▶ INSTRUCTIONS TO FOLLOW
Set down word for word each line from the start of the listing through the line that contains "(s.takeForwarded r it rest).withPath", both included.
· · · · ·
/-- The tracking list after a response has been taken for a FORWARDED head. -/
theorem State.takeForwarded_tracking (r : Response) (it : Item) (rest : List Item) (s : State) :
    (s.takeForwarded r it rest).path.tracking = { it with phase := .answering r } :: rest := by
  obtain ⟨_, -, -, -, h⟩ | ⟨-, h⟩ := s.takeForwarded_cases r it rest <;> rw [h] <;> rfl

/-- What is held at the port plays no part in the taking of one response. -/
theorem State.takeForwarded_held (r : Response) (it : Item) (rest : List Item) (m : List Response) (s : State) :
    (s.withPath { s.path with held := m }).takeForwarded r it rest =
      (s.takeForwarded r it rest).withPath { (s.takeForwarded r it rest).path with held := m } := by
  rcases it with ⟨_ | ⟨_, _ | _⟩ | _ | _, _ | _, _, _, _, _⟩ <;> rcases r with ⟨_ | _, _⟩ <;> rfl

/-- What was held at the port before does not matter. -/
@[simp] theorem State.takeResponses_held (l m : List Response) (s : State) :
    State.takeResponses l (s.withPath { s.path with held := m }) = State.takeResponses l s := by
  induction l generalizing s with
  | nil => rfl
  | cons r l ih =>
    have hpath : (s.withPath { s.path with held := m }).path.tracking = s.path.tracking := rfl
    cases h : headAction s.path.tracking with
    | unmatched =>
      rw [State.takeResponses_unmatched r l s h, State.takeResponses_unmatched r l _ (by rwa [hpath]), ← ih s.unmatched]
      rfl
    | preRead rest =>
      rw [State.takeResponses_preRead r l s h, State.takeResponses_preRead r l _ (by rwa [hpath]), ← ih (s.takePreRead r rest)]
      congr 1
      unfold State.takePreRead
      rcases hs : s.path.state <;> simp [hs, State.makeClaim]
    | forwarded it rest =>
      rw [State.takeResponses_forwarded r l s h, State.takeResponses_forwarded r l _ (by rwa [hpath])]
      rw [State.takeForwarded_held]
      rfl
    | heldBack =>
      rw [State.takeResponses_heldBack r l s h, State.takeResponses_heldBack r l _ (by rwa [hpath])]
      rfl

/-- Responses that come one run after another are taken as one run: those held back of the first come before the second. -/
theorem State.takeResponses_append (l m : List Response) (s : State) :
    State.takeResponses (l ++ m) s = State.takeResponses ((State.takeResponses l s).path.held ++ m) (State.takeResponses l s) := by
  induction l generalizing s with
  | nil =>
    rw [State.takeResponses_nil]
    by_cases h : headAction s.path.tracking = .heldBack
    · refine Eq.trans ?_ (State.takeResponses_blocked _ _ (headAction_answerLocal h) (answerLocal_answerLocal _)).symm
      cases m with
      | nil => rfl
      | cons r m => exact State.takeResponses_heldBack r m s h
    · rw [answerLocal_taking h]
      exact (State.takeResponses_held m [] s).symm
  | cons r l ih =>
    rw [List.cons_append]
    cases h : headAction s.path.tracking with
    | unmatched => rw [State.takeResponses_unmatched r _ s h, State.takeResponses_unmatched r _ s h, ih]
    | preRead rest => rw [State.takeResponses_preRead r _ s h, State.takeResponses_preRead r _ s h, ih]
    | forwarded it rest =>
      rw [State.takeResponses_forwarded r _ s h, State.takeResponses_forwarded r _ s h]
      rw [State.takeResponses_held]
      exact (State.takeResponses_answering _ _ (s.takeForwarded_tracking r it rest) rfl).symm
    | heldBack =>
      rw [State.takeResponses_heldBack r _ s h, State.takeResponses_heldBack r _ s h]
      exact Eq.symm (State.takeResponses_blocked _ _ (headAction_answerLocal h) (answerLocal_answerLocal _))

/-- Once the responses have been taken as far as the head takes them, evaluating the head again changes nothing. -/
@[simp] theorem State.evaluateHead_takeResponses (l : List Response) (s : State) :
    (State.takeResponses l s).evaluateHead = State.takeResponses l s := by
  have h := State.takeResponses_append l [] s
  rw [List.append_nil, List.append_nil] at h
  exact h.symm

end Sys2Proof.Machine
end

section
/-! PROOFS. Requests taken: forwarded, refused, claimed, read before, or waiting for a place (chapters 1 and 2). -/

namespace Sys2Proof.Machine

/-! ### A request taken (R21) -/

section
variable (r : Request) {s : State}

/-- In IDLE the request is taken. -/
theorem exec_requestTaken_idle (h : s.path.state = .idle) : exec (.requestTaken r) s = nextOf (s.takeRequest r) := by
  simp only [exec, execRequestTaken, h]

/-- In any other state it is not. -/
theorem exec_requestTaken_busy (h : s.path.state ≠ .idle) : exec (.requestTaken r) s = nextOf s := by
  rcases hs : s.path.state with _ | _ | _ | _ | _
  case idle => exact absurd hs h
  all_goals simp only [exec, execRequestTaken, hs]

/-- Classification leaves the path controller alone. -/
theorem State.classify_path : (s.classify r).1.path = s.path := by
  rw [State.classify_eq]
  split <;> rfl

/-- With a place free the request is classified and handled, and the head evaluated. -/
theorem State.takeRequest_place (h : s.path.tracking.length < 8) :
    s.takeRequest r = ((s.classify r).1.handle ⟨r, (s.classify r).2⟩).evaluateHead := by
  have hplaces : Config.trackingPlaces = 8 := rfl
  simp only [State.takeRequest, State.classify_path]
  rw [if_neg (by omega)]

/-- With the list full it is classified and waits. -/
theorem State.takeRequest_full (h : 8 ≤ s.path.tracking.length) :
    s.takeRequest r = (s.classify r).1.withPath { s.path with state := .waitSlot ⟨r, (s.classify r).2⟩ } := by
  have hplaces : Config.trackingPlaces = 8 := rfl
  simp only [State.takeRequest, State.classify_path]
  rw [if_pos (by omega)]

/-- A request that no entry governs is unwatched. -/
theorem State.classify_unwatched (h : s.wtab.governing r = none) : s.classify r = (s, none) := by
  rw [State.classify_eq, h]

/-- A request that an entry governs is hit and has its attributes. -/
theorem State.classify_watched {e : WatchEntry} {k : Nat} (h : s.wtab.governing r = some (e, k)) :
    s.classify r = (s.withWtab (s.wtab.put k { e with hitCount := satInc e.hitCount }),
      some (e.attributes k s.frzu.effective r)) := by
  rw [State.classify_eq, h]

end

/-! ### What keeps the ports sound -/

/-- An item that waits for memory is not LOCAL and waits. -/
theorem Item.awaitsMemory_iff (it : Item) : it.awaitsMemory = true ↔ it.phase = .waiting ∧ ∀ st, it.cls ≠ .local st := by
  rcases it with ⟨cls, _, _, _, _, phase⟩
  cases cls <;> cases phase <;> simp [Item.awaitsMemory]

/-- A request issued with its item last in the list keeps the ports sound. -/
theorem State.portsSound_issued {s : State} (h : s.portsSound) (st : PathState) (it : Item) (q : Request)
    (hit : it.awaitsMemory = true) :
    (s.withPath { s.path with
      state := st, tracking := s.path.tracking ++ [it], issued := s.path.issued ++ [q] }).portsSound := by
  obtain ⟨hheld, hissued, hlocal⟩ := h
  obtain ⟨hp, hc⟩ := it.awaitsMemory_iff.1 hit
  refine ⟨fun hne => ?_, by simp [hissued, hit], ?_⟩
  · have hhead := hheld hne
    cases ht : s.path.tracking with
    | nil => simp [ht] at hhead
    | cons head rest => simpa [ht] using hhead
  · cases ht : s.path.tracking with
    | nil =>
      rcases it with ⟨cls, _, _, _, _, _⟩
      cases cls <;> simp_all
    | cons head rest => simpa [ht] using hlocal

/-- An item that the part answers, last in a list with another head, keeps the ports sound. -/
theorem State.portsSound_local {s : State} (h : s.portsSound) (st : PathState) (it : Item) (n : BitVec 32)
    (hit : it.awaitsMemory = false) (ht : s.path.tracking ≠ []) :
    (s.withPath { s.path with
      state := st, tracking := s.path.tracking ++ [it], writesRefused := n }).portsSound := by
  obtain ⟨hheld, hissued, hlocal⟩ := h
  obtain ⟨head, rest, ht⟩ := List.exists_cons_of_ne_nil ht
  rw [ht] at hheld hissued hlocal
  refine ⟨?_, ?_, ?_⟩ <;> simp only [State.withPath_fields, ht, List.cons_append]
  · exact hheld
  · simp [hissued, hit, List.countP_cons]
  · exact hlocal

/-- The item of a request in a class that goes to memory waits for memory. -/
theorem itemOf_awaitsMemory (cls : ItemClass) (r : Request) (h : ∀ st, cls ≠ .local st) :
    (itemOf cls r).awaitsMemory = true := (Item.awaitsMemory_iff _).2 ⟨rfl, h⟩

/-- Forwarding leaves the head nothing to do. -/
theorem State.evaluateHead_forward {s : State} (h : s.portsSound) {cls : ItemClass} (hc : ∀ st, cls ≠ .local st) (r : Request) :
    (s.forward r cls).evaluateHead = s.forward r cls :=
  State.evaluateHead_eq_self _ (State.portsSound_issued h .idle _ r (itemOf_awaitsMemory cls r hc))

/-- With nothing held at the port the tracking list may be empty. -/
theorem State.portsSound_held {s : State} (h : s.portsSound) (ht : s.path.tracking = []) : s.path.held = [] := by
  by_contra hne
  simpa [ht] using h.1 hne

/-! ### Handling (Table 2-4) -/

/-- The attributes of a write that is refused, and of a request that is not. -/
theorem WatchEntry.attributes_refused (e : WatchEntry) (k : Nat) (on : Bool) (r : Request) :
    (e.attributes k on r).refused = true ↔ r.kind = .write ∧ e.freezable = true ∧ on = true := by
  simp [WatchEntry.attributes, and_assoc]

section
variable {s : State} {r : Request} {e : WatchEntry} {k : Nat}

/-- A request of form NONE that is not refused is forwarded (R38). -/
theorem State.handle_none {a : Attributes} (href : a.refused = false) (hform : a.form = .none) :
    s.handle ⟨r, some a⟩ = s.forward r (.forwarded a.entry false) := by
  simp [State.handle, href, hform]

/-- A write of form BOTH that is not refused has its before-image read (R30). -/
theorem State.handle_both {a : Attributes} (href : a.refused = false) (hform : a.form = .both) (hk : r.kind = .write) :
    s.handle ⟨r, some a⟩ = s.startPreRead r a := by
  simp [State.handle, href, hform, hk]

/-- A captured request that needs no before-image has its claim made (R33). -/
theorem State.handle_captured {a : Attributes} (href : a.refused = false) (hform : a.form = .address ∨ a.form = .after) :
    s.handle ⟨r, some a⟩ = s.makeClaim r a (recordOf r a none) := by
  obtain hform | hform := hform <;> simp [State.handle, href, hform]

/-- A refused write is answered by the part (R32). -/
theorem State.handle_refused {a : Attributes} (href : a.refused = true) :
    s.handle ⟨r, some a⟩ = s.refuseWrite r a := by
  simp [State.handle, href]

/-- A request governed by an entry, taken in IDLE with a place free. -/
theorem exec_requestTaken_watched (hidle : s.path.state = .idle) (hplace : s.path.tracking.length < 8)
    (hgov : s.wtab.governing r = some (e, k)) :
    exec (.requestTaken r) s = nextOf (((s.withWtab (s.wtab.put k { e with hitCount := satInc e.hitCount })).handle
      ⟨r, some (e.attributes k s.frzu.effective r)⟩).evaluateHead) := by
  rw [exec_requestTaken_idle r hidle, State.takeRequest_place r hplace, State.classify_watched r hgov]

end

/-- Settles O25: forwarding keeps the ports sound, so the head has nothing to do. -/
theorem uncapturedRequestIsForwarded : Obligations.UncapturedRequestIsForwarded := by
  intro r s hidle hplace hports
  constructor
  · intro hgov
    rw [exec_requestTaken_idle r hidle, State.takeRequest_place r hplace, State.classify_unwatched r hgov]
    simp only [State.handle]
    rw [State.evaluateHead_forward hports (cls := .unwatched) nofun, State.forward_eq, ← hidle]
    rfl
  · intro e k hgov hwrite hread
    have href : (e.attributes k s.frzu.effective r).refused = false := by
      rw [← Bool.not_eq_true, WatchEntry.attributes_refused]
      rintro ⟨hk, hfreezable, hon⟩
      obtain ⟨-, h | h⟩ := hwrite hk <;> simp_all
    have hform : (e.attributes k s.frzu.effective r).form = .none := by
      cases hk : r.kind with
      | write => simp [WatchEntry.attributes, WatchEntry.formFor, hk, hwrite hk]
      | read => simp [WatchEntry.attributes, WatchEntry.formFor, hk, hread hk]
    rw [exec_requestTaken_watched hidle hplace hgov, State.handle_none href hform, State.evaluateHead_forward,
      State.forward_eq, ← hidle]
    · rfl
    · exact hports
    · exact nofun

/-- Settles O26, from the classification alone. -/
theorem requestWaitsForAPlace : Obligations.RequestWaitsForAPlace := by
  intro r s
  refine ⟨fun hidle hfull => ⟨fun hgov => ?_, fun e k hgov => ?_⟩, exec_requestTaken_busy r⟩
  · rw [exec_requestTaken_idle r hidle, State.takeRequest_full r hfull, State.classify_unwatched r hgov]
    rfl
  · rw [exec_requestTaken_idle r hidle, State.takeRequest_full r hfull, State.classify_watched r hgov]
    congr 2
    cases hk : r.kind <;> cases hr : e.readForm <;>
      simp [State.withPath, State.withWtab, WatchEntry.attributes, WatchEntry.formFor, hk, hr, FreezeUnit.effective,
        FreezeUnit.pinFreeze]

/-- Settles O27: the LOCAL item answers at once when it is the head. -/
theorem refusedWriteIsAnsweredLocally : Obligations.RefusedWriteIsAnsweredLocally := by
  intro r s e k hidle hplace hports hgov hk hfreezable hon status
  have href := (e.attributes_refused k s.frzu.effective r).2 ⟨hk, hfreezable, hon⟩
  have hstatus : refusalStatus e.refusal = status := by
    cases hr : e.refusal <;> simp [refusalStatus, status, hr]
  rw [exec_requestTaken_watched hidle hplace hgov, State.handle_refused href, State.refuseWrite]
  by_cases ht : s.path.tracking = []
  · have hheld := s.portsSound_held hports ht
    simp only [State.evaluateHead, State.withPath_fields, State.postClaim_fields, State.withWtab_fields, hheld,
      State.takeResponses_nil, ht, List.nil_append, if_true]
    rw [answerLocal_local rfl rfl, ← hidle, ← hk, ← hstatus, ← hheld]
    rfl
  · rw [State.evaluateHead_eq_self, if_neg ht, ← hidle, ← hk, ← hstatus]
    · rfl
    · exact State.portsSound_local hports .idle _ _ rfl ht

/-- Settles O28: the claim made keeps the ports sound; APPEND_CLAIM finds no REFUSED claim before it and has it answered. -/
theorem capturedRequestIsClaimedFirst : Obligations.CapturedRequestIsClaimedFirst := by
  constructor
  · intro r s e k body hidle hplace hports hgov hcase
    have href : (e.attributes k s.frzu.effective r).refused = false := by
      rw [← Bool.not_eq_true, WatchEntry.attributes_refused]
      rintro ⟨hk, hfreezable, hon⟩
      obtain ⟨-, h | h, -⟩ | ⟨-, h | h, -⟩ | ⟨h, -⟩ := hcase <;> simp_all
    have hattrs : e.attributes k s.frzu.effective r =
        { entry := BitVec.ofNat 4 k, form := if e.writeForm = .after ∧ r.kind = .write then .after else .address
          lossPolicy := e.lossPolicy, refused := false, refusal := e.refusal, closeAfter := e.closeAfter } := by
      rw [← href]
      obtain ⟨hk, -, hf, -⟩ | ⟨hk, -, hf, -⟩ | ⟨hk, hf, -⟩ := hcase <;>
        simp [WatchEntry.attributes, WatchEntry.formFor, hk, hf]
    have hbody : recordOf r (e.attributes k s.frzu.effective r) none = body := by
      rw [hattrs]
      obtain ⟨hk, -, hf, rfl⟩ | ⟨hk, -, hf, rfl⟩ | ⟨hk, hf, rfl⟩ := hcase <;> simp [recordOf, writeData, hk, hf]
    rw [exec_requestTaken_watched hidle hplace hgov, State.handle_captured href (by rw [hattrs]; dsimp; split <;> simp),
      hbody, hattrs, State.evaluateHead_eq_self]
    · rfl
    · exact hports
  · intro r a body s hstate hclaims c forwarded
    have hexec : exec (.appendClaim .path) s = nextOf (s.claimThenForward r a body) := by
      refine (execAppendClaim_none .path s hclaims).trans ?_
      simp only [if_true, State.answerClaim, hstate]
    have hpath := (State.claim_fields (claimOf a body) s).1
    rw [hexec]
    obtain ⟨ha, h⟩ | ⟨ha, hl, h⟩ | ⟨ha, hl, h⟩ := State.claimThenForward_cases r a body s
    · refine ⟨fun _ => ?_, fun hc => absurd (ha.symm.trans hc) nofun, fun hc => absurd (ha.symm.trans hc) nofun⟩
      rw [h, State.forward_eq, hpath]
      rfl
    · refine ⟨fun hc => absurd (ha.symm.trans hc) nofun, fun _ _ => ?_, fun _ hhold => absurd (hl.symm.trans hhold) nofun⟩
      rw [h, State.forward_eq, hpath]
      rfl
    · refine ⟨fun hc => absurd (ha.symm.trans hc) nofun, fun _ hdrop => absurd (hl.symm.trans hdrop) nofun, fun _ _ => ?_⟩
      rw [h]
      rfl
· · · · ·
▶ WRITTEN SOLUTION
/-- The tracking list after a response has been taken for a FORWARDED head. -/
theorem State.takeForwarded_tracking (r : Response) (it : Item) (rest : List Item) (s : State) :
    (s.takeForwarded r it rest).path.tracking = { it with phase := .answering r } :: rest := by
  obtain ⟨_, -, -, -, h⟩ | ⟨-, h⟩ := s.takeForwarded_cases r it rest <;> rw [h] <;> rfl

/-- What is held at the port plays no part in the taking of one response. -/
theorem State.takeForwarded_held (r : Response) (it : Item) (rest : List Item) (m : List Response) (s : State) :
    (s.withPath { s.path with held := m }).takeForwarded r it rest =
      (s.takeForwarded r it rest).withPath { (s.takeForwarded r it rest).path with held := m } := by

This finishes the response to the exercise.